(Dataset excerpts)
=== Section Start ===

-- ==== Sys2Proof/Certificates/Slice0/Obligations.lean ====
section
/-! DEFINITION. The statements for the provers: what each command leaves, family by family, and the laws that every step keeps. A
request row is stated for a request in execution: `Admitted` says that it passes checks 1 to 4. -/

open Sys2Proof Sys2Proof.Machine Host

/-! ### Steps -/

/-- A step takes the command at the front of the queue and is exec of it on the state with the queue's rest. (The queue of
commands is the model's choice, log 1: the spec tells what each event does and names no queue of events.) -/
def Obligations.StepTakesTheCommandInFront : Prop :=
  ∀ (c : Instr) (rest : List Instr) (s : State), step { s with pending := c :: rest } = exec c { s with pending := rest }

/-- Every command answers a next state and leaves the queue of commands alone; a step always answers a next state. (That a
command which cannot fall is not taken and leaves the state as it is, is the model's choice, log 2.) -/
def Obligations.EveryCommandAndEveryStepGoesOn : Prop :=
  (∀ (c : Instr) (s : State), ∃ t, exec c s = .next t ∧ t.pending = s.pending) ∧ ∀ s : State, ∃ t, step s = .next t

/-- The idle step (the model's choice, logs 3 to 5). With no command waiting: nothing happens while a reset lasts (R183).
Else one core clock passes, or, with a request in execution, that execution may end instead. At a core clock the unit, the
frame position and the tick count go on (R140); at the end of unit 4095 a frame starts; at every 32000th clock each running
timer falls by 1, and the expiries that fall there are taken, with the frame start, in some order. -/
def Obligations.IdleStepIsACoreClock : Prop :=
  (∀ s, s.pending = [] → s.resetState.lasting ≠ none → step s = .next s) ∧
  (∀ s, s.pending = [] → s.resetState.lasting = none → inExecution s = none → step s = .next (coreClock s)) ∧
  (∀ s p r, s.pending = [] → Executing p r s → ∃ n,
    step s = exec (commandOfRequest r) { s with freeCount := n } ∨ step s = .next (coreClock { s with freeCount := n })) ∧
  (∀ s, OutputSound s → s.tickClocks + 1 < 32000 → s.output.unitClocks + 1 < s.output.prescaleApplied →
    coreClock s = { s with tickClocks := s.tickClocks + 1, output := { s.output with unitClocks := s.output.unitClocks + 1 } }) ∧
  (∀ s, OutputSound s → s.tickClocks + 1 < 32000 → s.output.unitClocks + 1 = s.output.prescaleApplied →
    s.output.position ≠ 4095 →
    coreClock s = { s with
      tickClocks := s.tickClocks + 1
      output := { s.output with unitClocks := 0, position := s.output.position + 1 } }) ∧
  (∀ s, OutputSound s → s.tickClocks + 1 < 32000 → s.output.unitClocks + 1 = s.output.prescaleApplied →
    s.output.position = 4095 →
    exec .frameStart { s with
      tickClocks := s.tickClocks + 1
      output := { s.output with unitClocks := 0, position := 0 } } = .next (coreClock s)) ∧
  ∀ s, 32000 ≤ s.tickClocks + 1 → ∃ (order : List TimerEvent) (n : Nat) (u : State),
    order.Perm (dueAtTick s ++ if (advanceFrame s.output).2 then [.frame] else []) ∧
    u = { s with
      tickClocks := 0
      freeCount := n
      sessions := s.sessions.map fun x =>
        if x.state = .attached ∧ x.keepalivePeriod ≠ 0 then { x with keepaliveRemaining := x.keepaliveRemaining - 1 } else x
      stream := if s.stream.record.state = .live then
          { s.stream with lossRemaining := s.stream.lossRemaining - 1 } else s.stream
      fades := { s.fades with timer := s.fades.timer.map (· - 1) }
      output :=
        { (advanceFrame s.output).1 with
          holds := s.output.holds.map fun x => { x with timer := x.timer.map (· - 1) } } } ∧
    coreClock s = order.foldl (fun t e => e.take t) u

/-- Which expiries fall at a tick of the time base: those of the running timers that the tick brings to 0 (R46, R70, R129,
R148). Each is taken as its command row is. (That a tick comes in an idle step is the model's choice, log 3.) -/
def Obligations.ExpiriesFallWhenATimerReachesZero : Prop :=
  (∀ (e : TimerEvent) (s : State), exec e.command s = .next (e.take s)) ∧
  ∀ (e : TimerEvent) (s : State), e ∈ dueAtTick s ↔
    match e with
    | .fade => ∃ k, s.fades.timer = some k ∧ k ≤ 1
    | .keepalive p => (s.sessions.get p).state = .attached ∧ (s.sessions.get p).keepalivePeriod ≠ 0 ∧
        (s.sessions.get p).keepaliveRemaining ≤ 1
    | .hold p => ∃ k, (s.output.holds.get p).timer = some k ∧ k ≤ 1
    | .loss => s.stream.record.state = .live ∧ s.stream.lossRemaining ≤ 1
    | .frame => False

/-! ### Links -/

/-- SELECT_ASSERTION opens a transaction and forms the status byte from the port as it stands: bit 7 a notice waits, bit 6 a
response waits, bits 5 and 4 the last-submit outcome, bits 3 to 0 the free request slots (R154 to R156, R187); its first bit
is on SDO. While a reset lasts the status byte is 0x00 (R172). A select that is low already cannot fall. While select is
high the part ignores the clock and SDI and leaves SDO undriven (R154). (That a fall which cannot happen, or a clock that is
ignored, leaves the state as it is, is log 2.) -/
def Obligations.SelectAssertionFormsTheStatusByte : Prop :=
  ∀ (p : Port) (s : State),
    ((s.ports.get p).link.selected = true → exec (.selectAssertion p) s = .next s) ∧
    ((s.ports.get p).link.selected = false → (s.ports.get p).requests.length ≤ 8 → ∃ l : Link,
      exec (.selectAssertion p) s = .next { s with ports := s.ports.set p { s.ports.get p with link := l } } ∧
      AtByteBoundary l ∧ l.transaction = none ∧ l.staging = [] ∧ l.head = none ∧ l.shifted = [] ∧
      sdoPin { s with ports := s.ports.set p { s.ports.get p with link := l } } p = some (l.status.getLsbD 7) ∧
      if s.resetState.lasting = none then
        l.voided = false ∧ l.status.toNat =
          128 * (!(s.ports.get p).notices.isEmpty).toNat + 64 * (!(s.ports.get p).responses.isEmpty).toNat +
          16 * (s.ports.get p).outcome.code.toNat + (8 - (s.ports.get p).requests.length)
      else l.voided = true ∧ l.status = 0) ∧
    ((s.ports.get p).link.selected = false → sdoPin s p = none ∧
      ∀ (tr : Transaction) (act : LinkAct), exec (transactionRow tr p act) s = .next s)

=== Section End ===

- **PROBLEM REQUIREMENTS**: Copy exactly the stretch of data above from the line with "### Steps -/" through the line with "(rest : List", and omit all other lines.

- **TASK RESPONSE**:
/-! ### Steps -/

/-- A step takes the command at the front of the queue and is exec of it on the state with the queue's rest. (The queue of
commands is the model's choice, log 1: the spec tells what each event does and names no queue of events.) -/
def Obligations.StepTakesTheCommandInFront : Prop :=
  ∀ (c : Instr) (rest : List Instr) (s : State), step { s with pending := c :: rest } = exec c { s with pending := rest }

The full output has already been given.